[Stored data entries]
-- ==== Sys2Proof/Laws/Codec.lean ====
section
/-! SUPPORT. What each bit of a codec result is (40_codec R121, R124, R128). -/

namespace Sys2Proof.Machine

/-- `a &~ m` keeps exactly the bits of `a` that are not in `m`. -/
theorem andNot_testBit (a m i : Nat) :
    (andNot a m).testBit i = (a.testBit i && !m.testBit i) := by
  have hle : ∀ a m : Nat, a &&& m ≤ a := fun a m => Nat.and_le_left
  have hdiv : ∀ a m : Nat, (a &&& m) / 2 = a / 2 &&& m / 2 := fun a m => Nat.and_div_two
  have hbit : ∀ a m : Nat, (a &&& m).testBit 0 = (a.testBit 0 && m.testBit 0) :=
    fun a m => Nat.testBit_and a m 0
  induction i generalizing a m with
  | zero =>
    have h := hbit a m
    have hl := hle a m
    rw [Nat.testBit_zero, Nat.testBit_zero, Nat.testBit_zero] at h
    rw [andNot, Nat.testBit_zero, Nat.testBit_zero, Nat.testBit_zero]
    generalize a &&& m = x at h hl ⊢
    rcases Nat.mod_two_eq_zero_or_one a with ha | ha <;>
      rcases Nat.mod_two_eq_zero_or_one m with hm | hm <;>
      simp [ha, hm] at h ⊢ <;> omega
  | succ i ih =>
    have h0 := hbit a m
    rw [Nat.testBit_zero, Nat.testBit_zero, Nat.testBit_zero] at h0
    have h : (a - (a &&& m)) / 2 = a / 2 - (a / 2 &&& m / 2) := by
      have hd := hdiv a m
      have hl := hle a m
      generalize a / 2 &&& m / 2 = y at hd ⊢
      generalize a &&& m = x at h0 hd hl ⊢
      rcases Nat.mod_two_eq_zero_or_one a with ha | ha <;>
        rcases Nat.mod_two_eq_zero_or_one m with hm | hm <;>
        simp [ha, hm] at h0 <;> omega
    have := ih (a / 2) (m / 2)
    rw [andNot] at this
    rw [andNot, Nat.testBit_succ, Nat.testBit_succ, Nat.testBit_succ, h, this]

/-- The mask of a field has exactly the field's bits. -/
theorem fieldMask_testBit (bitStart length i : Nat) :
    (fieldMask bitStart length).testBit i =
      (decide (bitStart ≤ i) && decide (i < bitStart + length)) := by
  rw [fieldMask, Nat.testBit_shiftLeft, Nat.one_shiftLeft, Nat.testBit_two_pow_sub_one]
  by_cases h : bitStart ≤ i
  · have h2 : i - bitStart < length ↔ i < bitStart + length := by omega
    simp [h, h2]
  · simp [h]

/-- Bit `i` of an extracted field is bit `bitStart + i` of the register value, inside the field and
below `W`. -/
theorem extractW_testBit (W r bitStart length i : Nat) :
    (extractW W r bitStart length).testBit i =
      (decide (i < W) && (decide (i < length) && r.testBit (bitStart + i))) := by
  rw [extractW, Nat.testBit_mod_two_pow, Nat.testBit_and, Nat.testBit_shiftRight, Nat.one_shiftLeft,
    Nat.testBit_two_pow_sub_one, Bool.and_comm (r.testBit _)]

/-- Bit `i` of an injected word is bit `i - bitStart` of the value inside the field, bit `i` of the
register value elsewhere, and there is none from `W` on. -/
theorem injectW_testBit (W r bitStart length v i : Nat) :
    (injectW W r bitStart length v).testBit i =
      (decide (i < W) &&
        if bitStart ≤ i ∧ i < bitStart + length then v.testBit (i - bitStart) else r.testBit i) := by
  rw [injectW, Nat.testBit_mod_two_pow, Nat.testBit_or, andNot_testBit, Nat.testBit_and,
    fieldMask_testBit, Nat.testBit_shiftLeft]
  by_cases h1 : bitStart ≤ i <;> by_cases h2 : i < bitStart + length <;> simp [h1, h2]

/-- An extracted field fits `W` bits. -/
theorem extractW_lt (W r bitStart length : Nat) : extractW W r bitStart length < 2 ^ W :=
  Nat.mod_lt _ (Nat.two_pow_pos W)

/-- An injected word fits `W` bits. -/
theorem injectW_lt (W r bitStart length v : Nat) : injectW W r bitStart length v < 2 ^ W :=
  Nat.mod_lt _ (Nat.two_pow_pos W)

/-- A codec result fits `W` bits under either policy. -/
theorem codecResult_lt (s : State) (c : Nat) (W : Width) (f : FieldSpec) {x : Nat}
    (h : x < 2 ^ W.bits) : (s.codecResult c W f x).toNat < 2 ^ W.bits := by
  have hw : 2 ^ W.bits ≤ 2 ^ 16 := by cases W <;> decide
  unfold State.codecResult
  split
  · rw [BitVec.toNat_ofNat, Nat.mod_eq_of_lt (Nat.lt_of_lt_of_le h hw)]
    exact h
  · rw [BitVec.toNat_ofNat]
    exact Nat.lt_of_le_of_lt (Nat.mod_le _ _) (Nat.mod_lt _ (Nat.two_pow_pos _))

/-- Under the default policy a codec result is the formula's value. -/
theorem codecResult_literal {s : State} (c : Nat) (W : Width) (f : FieldSpec) (x : Nat)
    (h : s.policy.fieldSpec = .literal) : s.codecResult c W f x = BitVec.ofNat 16 x := by
  simp [State.codecResult, h]

/-- For a valid field specification a codec result is the formula's value under either policy. -/
theorem codecResult_valid (s : State) (c : Nat) {W : Width} {f : FieldSpec} (x : Nat)
    (h : f.validFor W) : s.codecResult c W f x = BitVec.ofNat 16 x := by
  simp [State.codecResult, h]

end Sys2Proof.Machine
end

* WHAT YOU SHOULD DO *
Every record should be given again without alteration.

* FINISHED EXERCISE *
-- ==== Sys2Proof/Laws/Codec.lean ====
section
/-! SUPPORT. What each bit of a codec result is (40_codec R121, R124, R128). -/

namespace Sys2Proof.Machine

/-- `a &~ m` keeps exactly the bits of `a` that are not in `m`. -/
theorem andNot_testBit (a m i : Nat) :
    (andNot a m).testBit i = (a.testBit i && !m.testBit i) := by
  have hle : ∀ a m : Nat, a &&& m ≤ a := fun a m => Nat.and_le_left
  have hdiv : ∀ a m : Nat, (a &&& m) / 2 = a / 2 &&& m / 2 := fun a m => Nat.and_div_two
  have hbit : ∀ a m : Nat, (a &&& m).testBit 0 = (a.testBit 0 && m.testBit 0) :=
    fun a m => Nat.testBit_and a m 0
  induction i generalizing a m with
  | zero =>
    have h := hbit a m
    have hl := hle a m
    rw [Nat.testBit_zero, Nat.testBit_zero, Nat.testBit_zero] at h
    rw [andNot, Nat.testBit_zero, Nat.testBit_zero, Nat.testBit_zero]
    generalize a &&& m = x at h hl ⊢
    rcases Nat.mod_two_eq_zero_or_one a with ha | ha <;>
      rcases Nat.mod_two_eq_zero_or_one m with hm | hm <;>
      simp [ha, hm] at h ⊢ <;> omega
  | succ i ih =>
    have h0 := hbit a m
    rw [Nat.testBit_zero, Nat.testBit_zero, Nat.testBit_zero] at h0
    have h : (a - (a &&& m)) / 2 = a / 2 - (a / 2 &&& m / 2) := by
      have hd := hdiv a m
      have hl := hle a m
      generalize a / 2 &&& m / 2 = y at hd ⊢
      generalize a &&& m = x at h0 hd hl ⊢
      rcases Nat.mod_two_eq_zero_or_one a with ha | ha <;>
        rcases Nat.mod_two_eq_zero_or_one m with hm | hm <;>
        simp [ha, hm] at h0 <;> omega
    have := ih (a / 2) (m / 2)
    rw [andNot] at this
    rw [andNot, Nat.testBit_succ, Nat.testBit_succ, Nat.testBit_succ, h, this]

/-- The mask of a field has exactly the field's bits. -/
theorem fieldMask_testBit (bitStart length i : Nat) :
    (fieldMask bitStart length).testBit i =
      (decide (bitStart ≤ i) && decide (i < bitStart + length)) := by
  rw [fieldMask, Nat.testBit_shiftLeft, Nat.one_shiftLeft, Nat.testBit_two_pow_sub_one]
  by_cases h : bitStart ≤ i
  · have h2 : i - bitStart < length ↔ i < bitStart + length := by omega
    simp [h, h2]
  · simp [h]

/-- Bit `i` of an extracted field is bit `bitStart + i` of the register value, inside the field and
below `W`. -/
theorem extractW_testBit (W r bitStart length i : Nat) :
    (extractW W r bitStart length).testBit i =
      (decide (i < W) && (decide (i < length) && r.testBit (bitStart + i))) := by
  rw [extractW, Nat.testBit_mod_two_pow, Nat.testBit_and, Nat.testBit_shiftRight, Nat.one_shiftLeft,
    Nat.testBit_two_pow_sub_one, Bool.and_comm (r.testBit _)]

/-- Bit `i` of an injected word is bit `i - bitStart` of the value inside the field, bit `i` of the
register value elsewhere, and there is none from `W` on. -/
theorem injectW_testBit (W r bitStart length v i : Nat) :
    (injectW W r bitStart length v).testBit i =
      (decide (i < W) &&
        if bitStart ≤ i ∧ i < bitStart + length then v.testBit (i - bitStart) else r.testBit i) := by
  rw [injectW, Nat.testBit_mod_two_pow, Nat.testBit_or, andNot_testBit, Nat.testBit_and,
    fieldMask_testBit, Nat.testBit_shiftLeft]
  by_cases h1 : bitStart ≤ i <;> by_cases h2 : i < bitStart + length <;> simp [h1, h2]

/-- An extracted field fits `W` bits. -/
theorem extractW_lt (W r bitStart length : Nat) : extractW W r bitStart length < 2 ^ W :=
  Nat.mod_lt _ (Nat.two_pow_pos W)

/-- An injected word fits `W` bits. -/
theorem injectW_lt (W r bitStart length v : Nat) : injectW W r bitStart length v < 2 ^ W :=
  Nat.mod_lt _ (Nat.two_pow_pos W)

/-- A codec result fits `W` bits under either policy. -/
theorem codecResult_lt (s : State) (c : Nat) (W : Width) (f : FieldSpec) {x : Nat}
    (h : x < 2 ^ W.bits) : (s.codecResult c W f x).toNat < 2 ^ W.bits := by
  have hw : 2 ^ W.bits ≤ 2 ^ 16 := by cases W <;> decide
  unfold State.codecResult
  split
  · rw [BitVec.toNat_ofNat, Nat.mod_eq_of_lt (Nat.lt_of_lt_of_le h hw)]
    exact h
  · rw [BitVec.toNat_ofNat]
    exact Nat.lt_of_le_of_lt (Nat.mod_le _ _) (Nat.mod_lt _ (Nat.two_pow_pos _))

/-- Under the default policy a codec result is the formula's value. -/
theorem codecResult_literal {s : State} (c : Nat) (W : Width) (f : FieldSpec) (x : Nat)
    (h : s.policy.fieldSpec = .literal) : s.codecResult c W f x = BitVec.ofNat 16 x := by
  simp [State.codecResult, h]

/-- For a valid field specification a codec result is the formula's value under either policy. -/
theorem codecResult_valid (s : State) (c : Nat) {W : Width} {f : FieldSpec} (x : Nat)
    (h : f.validFor W) : s.codecResult c W f x = BitVec.ofNat 16 x := by
  simp [State.codecResult, h]

end Sys2Proof.Machine
end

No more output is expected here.